# a Horizontal engine - First build(Lots of free plans too!)



## Kermit (Dec 15, 2008)

This will be my first build.







If anyone is interested






Just go to books.google and search for this one. It's FREE and has other engine plans as well!


Impatiently biding my time,
Kermit


----------



## b.lindsey (Dec 15, 2008)

That is a beauty Kermit...I love the simple lines of it. DO you have and dimensioned drawings to scale from or will you just do it to suit you?
 Bill


----------



## rleete (Dec 15, 2008)

Pretty ambitious for a first engine. I plan on a double pumper horizontal mill style, but only after I have a few simpler ones done.


----------



## Kermit (Dec 15, 2008)

wlindiii  said:
			
		

> That is a beauty Kermit...I love the simple lines of it.
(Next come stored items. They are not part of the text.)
-- ==== Sys2Proof/Machine/Host.lean ====
section
/-! DEFINITION. Meanings of the host's register and function writes, DOE and SPDM requests, SMBus reads, the CXL events and the TAP
(14, R361 to R387; 17, R434; 19, R470, R482; 20, R489). -/
namespace Sys2Proof.Machine
open Sys2Proof

/-! ## Registers (Tables 14.1, 14.2, 17.3) -/

/-- ARM written as 1, with the sizes of the value. -/
def doArm (f : Fin 16) (value : BitVec 32) (s : State) : State := s.hostReg (pageWrite f 0x20 (value ||| 1).toNat)
def execArm (f : Fin 16) (value : BitVec 32) (s : State) : Host.Outcome State Fault Refusal := .next (doArm f value s)

/-- RING_CTRL with its sizes as they stand and without its flags. -/
def State.ringSizes (s : State) (f : Fin 16) : Nat := (s.page f).ringCtrl / 16 * 16

/-- ARM written as 0. -/
def doDisarm (f : Fin 16) (s : State) : State := s.hostReg (pageWrite f 0x20 (s.ringSizes f))
def execDisarm (f : Fin 16) (s : State) : Host.Outcome State Fault Refusal := .next (doDisarm f s)

/-- TAIL_ERR written as 1, ARM as it stands. -/
def doTailErrClear (f : Fin 16) (s : State) : State := s.hostReg (pageWrite f 0x20 (s.ringSizes f + 8 + b2n (s.page f).armBit))
def execTailErrClear (f : Fin 16) (s : State) : Host.Outcome State Fault Refusal := .next (doTailErrClear f s)

def doCplHead (f : Fin 16) (value : BitVec 32) (s : State) : State := s.hostReg (pageWrite f 0x48 value.toNat)
def execCplHead (f : Fin 16) (value : BitVec 32) (s : State) : Host.Outcome State Fault Refusal := .next (doCplHead f value s)

def doAudHead (value : BitVec 32) (s : State) : State := s.hostReg (pageWrite 0 0x50 value.toNat)
def execAudHead (value : BitVec 32) (s : State) : Host.Outcome State Fault Refusal := .next (doAudHead value s)

def doIrqCauseClear (f : Fin 16) (value : BitVec 32) (s : State) : State := s.hostReg (pageWrite f 0x60 value.toNat)
def execIrqCauseClear (f : Fin 16) (value : BitVec 32) (s : State) : Host.Outcome State Fault Refusal := .next (doIrqCauseClear f value s)

/-- A 32-bit write of the PF through the CSR window. -/
def csrWrite (offset value : Nat) : HeldTlp :=
  { f := 0, win := .csr, offset := offset, width := 4, value := BitVec.ofNat 64 value, dma := none }

/-- TAKE, with LOAD_INDEX as it stands. -/
def doTake (s : State) : State := s.hostReg (csrWrite 0x61C000 (1 + 65536 * s.cnt.loadIndex.toNat))
def execTake (s : State) : Host.Outcome State Fault Refusal := .next (doTake s)

def doLoad (index : BitVec 10) (s : State) : State := s.hostReg (csrWrite 0x61C000 (2 + 65536 * index.toNat))
def execLoad (index : BitVec 10) (s : State) : Host.Outcome State Fault Refusal := .next (doLoad index s)

def doRegisterWrite (f : Fin 16) (win : Window) (offset width : Nat) (value : BitVec 64) (dma : Option (List Byte)) (s : State) : State :=
  s.hostReg { f := f, win := win, offset := offset, width := width, value := value, dma := dma }
def execRegisterWrite (f : Fin 16) (win : Window) (offset width : Nat) (value : BitVec 64) (dma : Option (List Byte)) (s : State) :
    Host.Outcome State Fault Refusal := .next (doRegisterWrite f win offset width value dma s)

/-! ## Function and link resets, configuration writes (R52, R361, R371 to R373) -/

/-- The host asks for an FLR with a configuration write, which P3 holds (R60). -/
def doFlr (f : Fin 16) (s : State) : State :=
  if !(s.reachable f) then s else if s.asleep then s.holdTlp (.flr f) else s.clearPage f true
def execFlr (f : Fin 16) (s : State) : Host.Outcome State Fault Refusal := .next (doFlr f s)

/-- Whether a broader reset absorbs a host-link reset: one is pending or in progress (R49). -/
def State.broaderReset (s : State) : Bool := s.clk.heldInReset || s.clk.warmInProgress || s.clk.pendingReset != .none

def doPerstNAssert (s : State) : State :=
  if !s.clk.pwrOk then s else
  let absorbed := s.broaderReset
  let s := s.modPins fun p => { p with perstN := false }
  if absorbed then s else s.hostLinkReset
def execPerstNAssert (s : State) : Host.Outcome State Fault Refusal := .next (doPerstNAssert s)

def doPerstNDeassert (s : State) : State := if s.clk.pwrOk then s.modPins fun p => { p with perstN := true } else s
def execPerstNDeassert (s : State) : Host.Outcome State Fault Refusal := .next (doPerstNDeassert s)

/-- Messages held as pending that nothing masks any more. -/
def State.sendPending (s : State) (f : Fin 16) : State :=
  let ready := if s.canSend f then (s.page f).msixPending.filter fun v => !((s.page f).msixMasked.contains v) else []
  let s := s.modPage f fun p => { p with msixPending := p.msixPending.filter fun v => !(ready.contains v) }
  s.each ready fun s v => s.sendMsix f v

/-- A configuration or MSI-X control write takes effect. TotalVFs reads 0 in SAFE mode (R76), and a VF that is no longer enabled is
reset (PRESUMED, log entry 45). -/
def State.configure (s : State) (w : ConfigWrite) : State :=
  match w with
  | .busMaster f on =>
    let s := s.modPage f fun p => { p with busMaster := on }
    if on then (s.sendPending f).tryDrain else s
  | .numVfs n =>
    if s.isSafe then s else
    s.each (allFns.filter fun f => f != 0) fun s f =>
      if f ≤ n then s.modPage f fun p => { p with vfEnabled := true }
      else if (s.page f).vfEnabled then s.clearPage f false else s
  | .msixMask f v masked =>
    if masked then s.modPage f fun p => { p with msixMasked := insertNat p.msixMasked v }
    else (s.modPage f fun p => { p with msixMasked := p.msixMasked.filter (· != v) }).sendPending f

def doConfigSpaceWrite (w : ConfigWrite) (s : State) : State :=
  if !(s.host.linkUp && s.clk.pwrOk) then s
  else if s.asleep then s.holdTlp (.config w) else s.configure w
def execConfigSpaceWrite (w : ConfigWrite) (s : State) : Host.Outcome State Fault Refusal := .next (doConfigSpaceWrite w s)

/-- The link trains, at 64 GT/s and 16 lanes or at what it falls back to (Table 0.3): one of the six rates and one of the widths 1 to 16, as free
values, since the spec gives no rule for the choice (DESIGN CHOICE, log entry 79). PERST_N is high, and the host port's clocks run or it is P3, where
it comes up in L1 (R58, R64). A wake vector that waited goes out. -/
def doPcieLinkUp (s : State) : State :=
  let clocked := s.clk.pllLocked || s.clk.pstate == .p3
  if !(s.clk.pwrOk && s.pins.perstN && clocked && !s.clk.thermtrip && !s.host.linkUp) then s else
  let (rate, s) := s.draw
  let (width, s) := s.draw
  let s := s.modHost fun h =>
    { h with linkUp := true, linkL1 := s.clk.pstate == .p3, linkRate := rate.toNat % 6, linkWidth := 2 ^ (width.toNat % 5) }
  let s := if s.host.vec6Due && !s.asleep then (s.modHost fun h => { h with vec6Due := false }).raise 0 6 else s
  s.tryDrain
def execPcieLinkUp (s : State) : Host.Outcome State Fault Refusal := .next (doPcieLinkUp s)

/-! ## DOE and SPDM (R4, R382) -/

def doDoeDiscovery (index : BitVec 8) (s : State) : State := s.doe (.discovery index)
def execDoeDiscovery (index : BitVec 8) (s : State) : Host.Outcome State Fault Refusal := .next (doDoeDiscovery index s)
def doGetVersion (s : State) : State := s.doe .version
def execGetVersion (s : State) : Host.Outcome State Fault Refusal := .next (doGetVersion s)
def doGetCapabilities (s : State) : State := s.doe .capabilities
def execGetCapabilities (s : State) : Host.Outcome State Fault Refusal := .next (doGetCapabilities s)
def doNegotiateAlgorithms (ecdsaP384 sha384 : Bool) (s : State) : State := s.doe (.algorithms ecdsaP384 sha384)
def execNegotiateAlgorithms (ecdsaP384 sha384 : Bool) (s : State) : Host.Outcome State Fault Refusal :=
  .next (doNegotiateAlgorithms ecdsaP384 sha384 s)
def doGetDigests (s : State) : State := s.doe .digests
def execGetDigests (s : State) : Host.Outcome State Fault Refusal := .next (doGetDigests s)
def doGetCertificate (slot : BitVec 8) (offset length : BitVec 16) (s : State) : State := s.doe (.certificate slot offset length)
def execGetCertificate (slot : BitVec 8) (offset length : BitVec 16) (s : State) : Host.Outcome State Fault Refusal :=
  .next (doGetCertificate slot offset length s)
def doChallenge (slot : BitVec 8) (nonce : BitVec 256) (s : State) : State := s.doe (.challenge slot nonce)
def execChallenge (slot : BitVec 8) (nonce : BitVec 256) (s : State) : Host.Outcome State Fault Refusal := .next (doChallenge slot nonce s)
def doGetMeasurements (index : BitVec 8) (sign : Bool) (nonce : BitVec 256) (s : State) : State := s.doe (.measurements index sign nonce)
def execGetMeasurements (index : BitVec 8) (sign : Bool) (nonce : BitVec 256) (s : State) : Host.Outcome State Fault Refusal :=
  .next (doGetMeasurements index sign nonce s)
/-- A request that Table 0.3 does not list: ERROR UnsupportedRequest in SPDM, Unsupported Request on PCIe and on CXL.io (R4). -/
def doUnsupportedRequest (r : ForeignReq) (s : State) : State :=
  match r with
  | .spdm code => s.doe (.other code)
  | .pcie f =>
    if !(s.reachable f) then s else if s.asleep then s.holdTlp (.foreign f) else s.emit (.ur f)
  | .cxl p => if s.clk.pwrOk && (s.cxl.ports.getD p.val CxlPort.unused).trained then s.emit (.cxlUr p.val) else s
def execUnsupportedRequest (r : ForeignReq) (s : State) : Host.Outcome State Fault Refusal := .next (doUnsupportedRequest r s)

/-! ## SMBus (R383, Table 14.7) -/

/-- The target answers in every state except P4; it holds SMB_SDA until the read ends (log entry 47). -/
def State.smbAnswer (s : State) (bytes : List Byte) : State :=
  if s.clk.pwrOk then s.modPins fun p => { p with smbOut := bytes, smbSdaHeld := true } else s

/-- A block read: the byte count, then the bytes. -/
def block (bs : List Byte) : List Byte := bytesLE 1 bs.length ++ bs

def doSmbusStatus (s : State) : State :=
  s.smbAnswer (bytesLE 1 (flagsNat [s.isReady, s.isSafe, s.isFatal] + 8 * s.clk.pstate.code))
def execSmbusStatus (s : State) : Host.Outcome State Fault Refusal := .next (doSmbusStatus s)
def doSmbusTmax (s : State) : State := s.smbAnswer (bytesLE 2 (ofSigned 16 s.stew.tmax))
def execSmbusTmax (s : State) : Host.Outcome State Fault Refusal := .next (doSmbusTmax s)
def doSmbusModulePower (s : State) : State := s.smbAnswer (bytesLE 2 s.stew.moduleW)
def execSmbusModulePower (s : State) : Host.Outcome State Fault Refusal := .next (doSmbusModulePower s)
def doSmbusHbmTemp (s : State) : State := s.smbAnswer (bytesLE 1 (s.stew.hbmTemp.foldl max 0))
def execSmbusHbmTemp (s : State) : Host.Outcome State Fault Refusal := .next (doSmbusHbmTemp s)
def doSmbusNodeEpoch (s : State) : State := s.smbAnswer (block (bytesLE 1 s.net.nodeId ++ bytesLE 4 s.net.settled))
def execSmbusNodeEpoch (s : State) : Host.Outcome State Fault Refusal := .next (doSmbusNodeEpoch s)
def doSmbusDegradedCount (s : State) : State := s.smbAnswer (block (bytesLE 4 (s.err.classCount.getD 2 0)))
def execSmbusDegradedCount (s : State) : Host.Outcome State Fault Refusal := .next (doSmbusDegradedCount s)
def doSmbusStepping (s : State) : State := s.smbAnswer (block [0xB0, 1])
def execSmbusStepping (s : State) : Host.Outcome State Fault Refusal := .next (doSmbusStepping s)

/-- The bus timeout releases SMB_SDA (R482). -/
def doSmbusBusTimeout (s : State) : State := s.modPins fun p => { p with smbSdaHeld := false }
def execSmbusBusTimeout (s : State) : Host.Outcome State Fault Refusal := .next (doSmbusBusTimeout s)

/-! ## CXL (R265, R386) -/

def State.devLost (s : State) (d : Fin 4) : Bool := ((s.cxl.devs[d.val]?).map (·.lost)).getD true

/-- Every second each device's event records are read; General Media events become corrected-class records. -/
def doCxlEventPoll (at_ : Nat) (events : List CxlEvent) (s : State) : State :=
  let s := s.advance at_
  if !s.running then s else
  let live := (List.range 4).filter fun d => ((s.cxl.devs[d]?).map fun x => !x.lost).getD false
  let s := s.each live fun s d => s.countT2 d 14 1
  s.each (events.filter fun (e : CxlEvent) => e.generalMedia && live.contains e.dev.val) fun s e =>
    (s.countT2 e.dev.val 7 1).error { cls := 0, source := 0x0C, inst := e.dev.val, code := 0x0E22 }
def execCxlEventPoll (at_ : Nat) (events : List CxlEvent) (s : State) : Host.Outcome State Fault Refusal :=
  .next (doCxlEventPoll at_ events s)

/-- A device goes down: it is not used for the rest of the boot. -/
def doCxlDeviceLost (dev : Fin 4) (s : State) : State :=
  if !s.clk.pwrOk || s.devLost dev then s else
  (s.modCxl fun c => { c with devs := c.devs.modify dev.val fun (d : CxlDev) => { d with lost := true } }).error
    { cls := 2, source := 0x0C, inst := dev.val, code := 0x0A24 }
def execCxlDeviceLost (dev : Fin 4) (s : State) : Host.Outcome State Fault Refusal := .next (doCxlDeviceLost dev s)

/-! ## The TAP (R470, Table 19.3) -/

/-- Whether the TAP offers an instruction (log entry 48). -/
def tapOffers (tapEn : Bool) : TapInstr → Bool
  | .idcode => true
  | .bypass => true
  | .status => !tapEn
  | .samplePreload => tapEn
  | .extest => tapEn

/-- An instruction that is not offered acts as BYPASS. What STATUS and the boundary register shift out is the part's own. The TAP domain does not
run in P3 (Table 2.1). -/
def doTapInstruction (i : TapInstr) (s : State) : State :=
  if !s.clk.pwrOk || s.clk.pstate == .p3 then s else
  match (if tapOffers s.pins.straps.tapEn i then i else TapInstr.bypass) with
  | .idcode => s.modPins fun p => { p with tapIr := .idcode, tapOut := 0x1410056F }
  | .bypass => s.modPins fun p => { p with tapIr := .bypass, tapOut := 0 }
  | i =>
    { s with freeCtr := s.freeCtr + 1 }.modPins fun p => { p with tapIr := i, tapOut := Config.tapStatus s.freeCtr }
def execTapInstruction (i : TapInstr) (s : State) : Host.Outcome State Fault Refusal := .next (doTapInstruction i s)

end Sys2Proof.Machine
end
DO you have and dimensioned drawings to scale from or will you just do it to suit you?
> Bill



The plans and directions are included in the book( I gave the title page in the last picture) go to www.books.google.com and perform a search for the book title.  ITS FREE!  No copyright problems since it is now public domain.






This is another excellent book with complete plans for several more engines including a three cylinder rotary!



Go Google them books boys.  They are wonderful.  You can download the pdf of the entire book,
Kermit


----------



## kustomkb (Dec 15, 2008)

Thanks,

I found the book but I can not see the download button, could you provide a direct link?

Kevin.


----------



## Kermit (Dec 15, 2008)

You appearantly have to "click" on one of the book selections offered by books.google and open it as a .pdf on you computer.

If, when, you search for say, "model engine building"; select the _advanced booksearch_ link next to the box where you enter your search phrase.






By selecting this you will avoid having to wade through screen after screen of things you CANT see without paying money. 





The download is clearly visible from the screen after you have opened the book in Adobe.

These books will all be from around the turn of the last century, Still VERY relevant for the purposes of members of this forum. 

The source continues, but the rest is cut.